#629 closed defect (fixed)

'tahoe backup' doesn't tolerate 8-bit filenames

Reported by: warner Owned by: zooko
Priority: major Milestone: 1.7.0
Component: code-frontend-cli Version: 1.3.0
Keywords: tahoe-backup unicode reviewed Cc: freestorm77@…
Launchpad Bug:

Description

Sigh, another unicode problem, not unlike #565 or #534, but this time affecting 'tahoe backup'. Sometimes the sqlite database doesn't like to accept 8-bit strings.

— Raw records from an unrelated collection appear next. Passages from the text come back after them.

-- ==== Sys2Proof/Laws/State.lean ====
section
/-! SUPPORT. The fields of the state after each update, one lemma a field; the status-register fields; the registers
through the banking table. -/

namespace Sys2Proof.Machine

/-! ### Updates that are one record update -/

section
variable (s : State)

@[simp] theorem State.setPc_regs (v : Word) : (s.setPc v).regs = s.regs := rfl
@[simp] theorem State.setPc_pc (v : Word) : (s.setPc v).pc = v := rfl
@[simp] theorem State.setPc_cpsr (v : Word) : (s.setPc v).cpsr = s.cpsr := rfl
@[simp] theorem State.setPc_spsr (v : Word) : (s.setPc v).spsr = s.spsr := rfl
@[simp] theorem State.setPc_cp15 (v : Word) : (s.setPc v).cp15 = s.cp15 := rfl
@[simp] theorem State.setPc_mem (v : Word) : (s.setPc v).mem = s.mem := rfl
@[simp] theorem State.setPc_stop (v : Word) : (s.setPc v).stop = s.stop := rfl
@[simp] theorem State.setPc_params (v : Word) : (s.setPc v).params = s.params := rfl
@[simp] theorem State.setPc_devLog (v : Word) : (s.setPc v).devLog = s.devLog := rfl
@[simp] theorem State.setPc_draws (v : Word) : (s.setPc v).draws = s.draws := rfl

@[simp] theorem State.setFlags_regs (f : Flags) : (s.setFlags f).regs = s.regs := rfl
@[simp] theorem State.setFlags_pc (f : Flags) : (s.setFlags f).pc = s.pc := rfl
@[simp] theorem State.setFlags_cpsr (f : Flags) : (s.setFlags f).cpsr = withFlags s.cpsr f := rfl
@[simp] theorem State.setFlags_spsr (f : Flags) : (s.setFlags f).spsr = s.spsr := rfl
@[simp] theorem State.setFlags_cp15 (f : Flags) : (s.setFlags f).cp15 = s.cp15 := rfl
@[simp] theorem State.setFlags_mem (f : Flags) : (s.setFlags f).mem = s.mem := rfl
@[simp] theorem State.setFlags_stop (f : Flags) : (s.setFlags f).stop = s.stop := rfl
@[simp] theorem State.setFlags_params (f : Flags) : (s.setFlags f).params = s.params := rfl
@[simp] theorem State.setFlags_devLog (f : Flags) : (s.setFlags f).devLog = s.devLog := rfl
@[simp] theorem State.setFlags_draws (f : Flags) : (s.setFlags f).draws = s.draws := rfl

@[simp] theorem State.advance_regs : (s.advance).regs = s.regs := rfl
@[simp] theorem State.advance_pc : (s.advance).pc = s.pc + 4 := rfl
@[simp] theorem State.advance_cpsr : (s.advance).cpsr = s.cpsr := rfl
@[simp] theorem State.advance_spsr : (s.advance).spsr = s.spsr := rfl
@[simp] theorem State.advance_cp15 : (s.advance).cp15 = s.cp15 := rfl
@[simp] theorem State.advance_mem : (s.advance).mem = s.mem := rfl
@[simp] theorem State.advance_stop : (s.advance).stop = s.stop := rfl
@[simp] theorem State.advance_params : (s.advance).params = s.params := rfl
@[simp] theorem State.advance_devLog : (s.advance).devLog = s.devLog := rfl
@[simp] theorem State.advance_draws : (s.advance).draws = s.draws := rfl

@[simp] theorem State.stopFault_regs (r : FaultRecord) : (s.stopFault r).regs = s.regs := rfl
@[simp] theorem State.stopFault_pc (r : FaultRecord) : (s.stopFault r).pc = s.pc := rfl
@[simp] theorem State.stopFault_cpsr (r : FaultRecord) : (s.stopFault r).cpsr = s.cpsr := rfl
@[simp] theorem State.stopFault_spsr (r : FaultRecord) : (s.stopFault r).spsr = s.spsr := rfl
@[simp] theorem State.stopFault_cp15 (r : FaultRecord) : (s.stopFault r).cp15 = s.cp15 := rfl
@[simp] theorem State.stopFault_mem (r : FaultRecord) : (s.stopFault r).mem = s.mem := rfl
@[simp] theorem State.stopFault_stop (r : FaultRecord) : (s.stopFault r).stop = .fault r s.pc := rfl
@[simp] theorem State.stopFault_params (r : FaultRecord) : (s.stopFault r).params = s.params := rfl
@[simp] theorem State.stopFault_devLog (r : FaultRecord) : (s.stopFault r).devLog = s.devLog := rfl
@[simp] theorem State.stopFault_draws (r : FaultRecord) : (s.stopFault r).draws = s.draws := rfl

@[simp] theorem State.stopRefusal_regs (r : RefusalReason) : (s.stopRefusal r).regs = s.regs := rfl
@[simp] theorem State.stopRefusal_pc (r : RefusalReason) : (s.stopRefusal r).pc = s.pc := rfl
@[simp] theorem State.stopRefusal_cpsr (r : RefusalReason) : (s.stopRefusal r).cpsr = s.cpsr := rfl
@[simp] theorem State.stopRefusal_spsr (r : RefusalReason) : (s.stopRefusal r).spsr = s.spsr := rfl
@[simp] theorem State.stopRefusal_cp15 (r : RefusalReason) : (s.stopRefusal r).cp15 = s.cp15 := rfl
@[simp] theorem State.stopRefusal_mem (r : RefusalReason) : (s.stopRefusal r).mem = s.mem := rfl
@[simp] theorem State.stopRefusal_stop (r : RefusalReason) : (s.stopRefusal r).stop = .refusal r s.pc := rfl
@[simp] theorem State.stopRefusal_params (r : RefusalReason) : (s.stopRefusal r).params = s.params := rfl
@[simp] theorem State.stopRefusal_devLog (r : RefusalReason) : (s.stopRefusal r).devLog = s.devLog := rfl
@[simp] theorem State.stopRefusal_draws (r : RefusalReason) : (s.stopRefusal r).draws = s.draws := rfl

@[simp] theorem State.returnTo_regs (v p : Word) : (s.returnTo v p).regs = s.regs := rfl
@[simp] theorem State.returnTo_pc (v p : Word) : (s.returnTo v p).pc = v := rfl
@[simp] theorem State.returnTo_cpsr (v p : Word) : (s.returnTo v p).cpsr = p := rfl
@[simp] theorem State.returnTo_spsr (v p : Word) : (s.returnTo v p).spsr = s.spsr := rfl
@[simp] theorem State.returnTo_cp15 (v p : Word) : (s.returnTo v p).cp15 = s.cp15 := rfl
@[simp] theorem State.returnTo_mem (v p : Word) : (s.returnTo v p).mem = s.mem := rfl
@[simp] theorem State.returnTo_stop (v p : Word) : (s.returnTo v p).stop = s.stop := rfl
@[simp] theorem State.returnTo_params (v p : Word) : (s.returnTo v p).params = s.params := rfl
@[simp] theorem State.returnTo_devLog (v p : Word) : (s.returnTo v p).devLog = s.devLog := rfl
@[simp] theorem State.returnTo_draws (v p : Word) : (s.returnTo v p).draws = s.draws := rfl

/-! ### The current mode and flags depend on CPSR alone -/

theorem State.mode_congr {s t : State} (h : t.cpsr = s.cpsr) : t.mode = s.mode := by simp [State.mode, h]

theorem State.flags_congr {s t : State} (h : t.cpsr = s.cpsr) : t.flags = s.flags := by simp [State.flags, h]

theorem State.privileged_congr {s t : State} (h : t.cpsr = s.cpsr) : t.privileged = s.privileged := by
  simp [State.privileged, State.mode_congr h]

@[simp] theorem State.setPc_mode (v : Word) : (s.setPc v).mode = s.mode := rfl
@[simp] theorem State.advance_mode : s.advance.mode = s.mode := rfl
@[simp] theorem State.setPc_flags (v : Word) : (s.setPc v).flags = s.flags := rfl
@[simp] theorem State.advance_flags : s.advance.flags = s.flags := rfl

/-! ### Register writes: what they leave, whatever the bank -/

variable (m : Mode) (i : Reg) (v : Word)

@[simp] theorem State.writeAs_cpsr : (s.writeAs m i v).cpsr = s.cpsr := by
  unfold State.writeAs; split <;> rfl

@[simp] theorem State.writeAs_spsr : (s.writeAs m i v).spsr = s.spsr := by
  unfold State.writeAs; split <;> rfl

@[simp] theorem State.writeAs_cp15 : (s.writeAs m i v).cp15 = s.cp15 := by
  unfold State.writeAs; split <;> rfl

@[simp] theorem State.writeAs_mem : (s.writeAs m i v).mem = s.mem := by
  unfold State.writeAs; split <;> rfl

@[simp] theorem State.writeAs_stop : (s.writeAs m i v).stop = s.stop := by
  unfold State.writeAs; split <;> rfl

@[simp] theorem State.writeAs_params : (s.writeAs m i v).params = s.params := by
  unfold State.writeAs; split <;> rfl

@[simp] theorem State.writeAs_devLog : (s.writeAs m i v).devLog = s.devLog := by
  unfold State.writeAs; split <;> rfl

@[simp] theorem State.writeAs_draws : (s.writeAs m i v).draws = s.draws := by
  unfold State.writeAs; split <;> rfl

@[simp] theorem State.writeReg_cpsr : (s.writeReg i v).cpsr = s.cpsr := s.writeAs_cpsr _ i v

@[simp] theorem State.writeReg_spsr : (s.writeReg i v).spsr = s.spsr := s.writeAs_spsr _ i v

@[simp] theorem State.writeReg_cp15 : (s.writeReg i v).cp15 = s.cp15 := s.writeAs_cp15 _ i v

@[simp] theorem State.writeReg_mem : (s.writeReg i v).mem = s.mem := s.writeAs_mem _ i v

@[simp] theorem State.writeReg_stop : (s.writeReg i v).stop = s.stop := s.writeAs_stop _ i v

@[simp] theorem State.writeReg_params : (s.writeReg i v).params = s.params := s.writeAs_params _ i v

@[simp] theorem State.writeReg_devLog : (s.writeReg i v).devLog = s.devLog := s.writeAs_devLog _ i v

@[simp] theorem State.writeReg_draws : (s.writeReg i v).draws = s.draws := s.writeAs_draws _ i v

@[simp] theorem State.writeUser_cpsr : (s.writeUser i v).cpsr = s.cpsr := s.writeAs_cpsr _ i v

@[simp] theorem State.writeUser_spsr : (s.writeUser i v).spsr = s.spsr := s.writeAs_spsr _ i v

@[simp] theorem State.writeUser_cp15 : (s.writeUser i v).cp15 = s.cp15 := s.writeAs_cp15 _ i v

@[simp] theorem State.writeUser_mem : (s.writeUser i v).mem = s.mem := s.writeAs_mem _ i v

@[simp] theorem State.writeUser_stop : (s.writeUser i v).stop = s.stop := s.writeAs_stop _ i v

@[simp] theorem State.writeUser_params : (s.writeUser i v).params = s.params := s.writeAs_params _ i v

@[simp] theorem State.writeUser_devLog : (s.writeUser i v).devLog = s.devLog := s.writeAs_devLog _ i v

@[simp] theorem State.writeUser_draws : (s.writeUser i v).draws = s.draws := s.writeAs_draws _ i v

@[simp] theorem State.finishWith_cpsr : (s.finishWith i v).cpsr = s.cpsr := by
  unfold State.finishWith; split <;> simp

@[simp] theorem State.finishWith_spsr : (s.finishWith i v).spsr = s.spsr := by
  unfold State.finishWith; split <;> simp

@[simp] theorem State.finishWith_cp15 : (s.finishWith i v).cp15 = s.cp15 := by
  unfold State.finishWith; split <;> simp

@[simp] theorem State.finishWith_mem : (s.finishWith i v).mem = s.mem := by
  unfold State.finishWith; split <;> simp

@[simp] theorem State.finishWith_stop : (s.finishWith i v).stop = s.stop := by
  unfold State.finishWith; split <;> simp

@[simp] theorem State.finishWith_params : (s.finishWith i v).params = s.params := by
  unfold State.finishWith; split <;> simp

@[simp] theorem State.finishWith_devLog : (s.finishWith i v).devLog = s.devLog := by
  unfold State.finishWith; split <;> simp

@[simp] theorem State.finishWith_draws : (s.finishWith i v).draws = s.draws := by
  unfold State.finishWith; split <;> simp

@[simp] theorem State.writeReg_mode : (s.writeReg i v).mode = s.mode := State.mode_congr (by simp)

@[simp] theorem State.writeReg_flags : (s.writeReg i v).flags = s.flags := State.flags_congr (by simp)

@[simp] theorem State.writeReg_privileged : (s.writeReg i v).privileged = s.privileged :=
  State.privileged_congr (by simp)

@[simp] theorem State.writeSpsr_regs : (s.writeSpsr v).regs = s.regs := by
  unfold State.writeSpsr; split <;> rfl

@[simp] theorem State.writeSpsr_pc : (s.writeSpsr v).pc = s.pc := by
  unfold State.writeSpsr; split <;> rfl

@[simp] theorem State.writeSpsr_cpsr : (s.writeSpsr v).cpsr = s.cpsr := by
  unfold State.writeSpsr; split <;> rfl

@[simp] theorem State.writeSpsr_cp15 : (s.writeSpsr v).cp15 = s.cp15 := by
  unfold State.writeSpsr; split <;> rfl

@[simp] theorem State.writeSpsr_mem : (s.writeSpsr v).mem = s.mem := by
  unfold State.writeSpsr; split <;> rfl

@[simp] theorem State.writeSpsr_stop : (s.writeSpsr v).stop = s.stop := by
  unfold State.writeSpsr; split <;> rfl

@[simp] theorem State.writeSpsr_params : (s.writeSpsr v).params = s.params := by
  unfold State.writeSpsr; split <;> rfl

@[simp] theorem State.writeSpsr_devLog : (s.writeSpsr v).devLog = s.devLog := by
  unfold State.writeSpsr; split <;> rfl

@[simp] theorem State.writeSpsr_draws : (s.writeSpsr v).draws = s.draws := by
  unfold State.writeSpsr; split <;> rfl

end

/-! ### Cells -/

/-- A cell reads what was last written to it, and every other cell as before. -/
theorem Regs.get_set (r : Regs) (c d : Cell) (v : Word) : (r.set c v).get d = if d = c then v else r.get d := by
  cases c <;> cases d <;> rfl

@[simp] theorem Regs.get_set_same (r : Regs) (c : Cell) (v : Word) : (r.set c v).get c = v := by simp [Regs.get_set]

theorem Regs.get_set_ne (r : Regs) {c d : Cell} (h : d ≠ c) (v : Word) : (r.set c v).get d = r.get d := by
  simp [Regs.get_set, h]

/-- Only r15 has no cell. -/
theorem Mode.cell_eq_none (m : Mode) (i : Reg) : m.cell i = none ↔ i = 15 := by
  fin_cases i <;> simp [Mode.cell]

theorem Mode.cell_isSome (m : Mode) {i : Reg} (h : i ≠ 15) : ∃ c, m.cell i = some c := by
  cases hc : m.cell i with
  | none => exact absurd ((m.cell_eq_none i).1 hc) h
  | some c => exact ⟨c, rfl⟩

/-- The register number a cell stands for, whatever its bank. -/
def Cell.number : Cell → Reg
  | .r0 => 0 | .r1 => 1 | .r2 => 2 | .r3 => 3 | .r4 => 4 | .r5 => 5 | .r6 => 6 | .r7 => 7
  | .r8_usr | .r8_fiq => 8 | .r9_usr | .r9_fiq => 9 | .r10_usr | .r10_fiq => 10
  | .r11_usr | .r11_fiq => 11 | .r12_usr | .r12_fiq => 12
  | .r13_usr | .r13_fiq | .r13_irq | .r13_svc | .r13_abt | .r13_und => 13
  | .r14_usr | .r14_fiq | .r14_irq | .r14_svc | .r14_abt | .r14_und => 14

theorem Mode.cell_number (m : Mode) (i : Reg) : ∀ c ∈ m.cell i, c.number = i := by
  cases m <;> revert i <;> decide

/-- Within one mode two register numbers never share a cell. -/
theorem Mode.cell_injective (m : Mode) {i j : Reg} {c : Cell} (hi : m.cell i = some c) (hj : m.cell j = some c) :
    i = j := by
  rw [← m.cell_number i c hi, m.cell_number j c hj]

/-! ### Registers through the bank -/

/-- r15 reads as the raw PC plus 8 (10_state.md R25). -/
@[simp] theorem State.readReg_pc (s : State) : s.readReg 15 = s.pc + 8 := rfl

@[simp] theorem State.writeReg_pc15 (s : State) (v : Word) : s.writeReg 15 v = s.setPc v := rfl

theorem State.writeAs_of_cell (s : State) {m : Mode} {i : Reg} {c : Cell} (h : m.cell i = some c) (v : Word) :
    s.writeAs m i v = { s with regs := s.regs.set c v } := by simp [State.writeAs, h]

theorem State.readAs_of_cell (s : State) {m : Mode} {i : Reg} {c : Cell} (h : m.cell i = some c) :
    s.readAs m i = s.regs.get c := by simp [State.readAs, h]

@[simp] theorem State.writeAs_pc (s : State) (m : Mode) {i : Reg} (h : i ≠ 15) (v : Word) :
    (s.writeAs m i v).pc = s.pc := by
  obtain ⟨c, hc⟩ := m.cell_isSome h; simp [State.writeAs, hc]

@[simp] theorem State.writeReg_pc (s : State) {i : Reg} (h : i ≠ 15) (v : Word) : (s.writeReg i v).pc = s.pc :=
  s.writeAs_pc _ h v

/-- A register other than r15 reads what was written to it. -/
theorem State.readAs_writeAs_same (s : State) (m : Mode) {i : Reg} (h : i ≠ 15) (v : Word) :
    (s.writeAs m i v).readAs m i = v := by
  obtain ⟨c, hc⟩ := m.cell_isSome h; simp [State.readAs, State.writeAs, hc]

/-- A write of one register leaves every other register of the bank. -/
theorem State.readAs_writeAs_ne (s : State) (m : Mode) {i j : Reg} (hi : i ≠ 15) (h : j ≠ i) (v : Word) :
    (s.writeAs m i v).readAs m j = s.readAs m j := by
  obtain ⟨c, hc⟩ := m.cell_isSome hi
  rw [s.writeAs_of_cell hc]
  cases hj : m.cell j with
  | none => simp [State.readAs, hj]
  | some d =>
    have hd : d ≠ c := fun e => h (m.cell_injective hj (e ▸ hc))
    simp [State.readAs, hj, Regs.get_set_ne _ hd]

theorem State.readReg_writeReg_same (s : State) {i : Reg} (h : i ≠ 15) (v : Word) : (s.writeReg i v).readReg i = v := by
  unfold State.readReg; rw [State.writeReg_mode]; exact s.readAs_writeAs_same _ h v

theorem State.readReg_writeReg_ne (s : State) {i j : Reg} (hi : i ≠ 15) (h : j ≠ i) (v : Word) :
    (s.writeReg i v).readReg j = s.readReg j := by
  unfold State.readReg; rw [State.writeReg_mode]; exact s.readAs_writeAs_ne _ hi h v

I think that the database should hold whatever pathname we get back from os.listdir(), i.e. if os.listdir() returns bytestrings that contain UTF-8 encoded filenames, then the database should hold bytestrings that happen to contain UTF-8 encoded filenames. This means modifying the way we use sqlite to tolerate bytestrings. According to this traceback provided by Andrej Falout, this involves a custom text_factory:

  File "/usr/src/tahoe/allmydata-tahoe-1.2.0-r3558/src/allmydata/scripts/tahoe_backup.py", line 243, in process
    newfilecap, metadata = self.upload(childpath)
  File "/usr/src/tahoe/allmydata-tahoe-1.2.0-r3558/src/allmydata/scripts/tahoe_backup.py", line 322, in upload
    must_upload, bdb_results = self.check_backupdb(childpath)
  File "/usr/src/tahoe/allmydata-tahoe-1.2.0-r3558/src/allmydata/scripts/tahoe_backup.py", line 268, in check_backupdb
    r = self.backupdb.check_file(childpath, use_timestamps)
  File "/usr/src/tahoe/allmydata-tahoe-1.2.0-r3558/src/allmydata/scripts/backupdb.py", line 168, in check_file
    (path,))
sqlite3.ProgrammingError: You must not use 8-bit bytestrings unless
you use a text_factory that can interpret 8-bit bytestrings (like
text_factory = str). It is highly recommended that you instead just
switch your application to Unicode strings.
Command exited with non-zero status 1

This still leaves the question of what filenames we should pass to Tahoe. The Tahoe webapi expects URL-encoded UTF-8-encoded bytestrings in the URL, and the set_children() command expects JSON-encoded unicode strings as childnames. The main question (as explored by #565/#534) is how to get from the return value of os.listdir() (and the starting point in sys.argv) to a tahoe-suitable unicode object.. that part depends upon what the local encoding is, and on what convention is in use on any particular local filesystem.

Attachments (2)

test_backupdb.py.diff (1.6 KB) - added by warner at 2009-08-07T02:44:48Z.
updated test case
tahoe-backup-unicode-exclude-and-tests.dpatch (59.4 KB) - added by davidsarah at 2010-06-18T04:09:59Z.
Make 'tahoe backup --exclude' option accept Unicode (the other arguments were already fixed as part of #534/#565). Add tests, based partly on the existing #629 patch.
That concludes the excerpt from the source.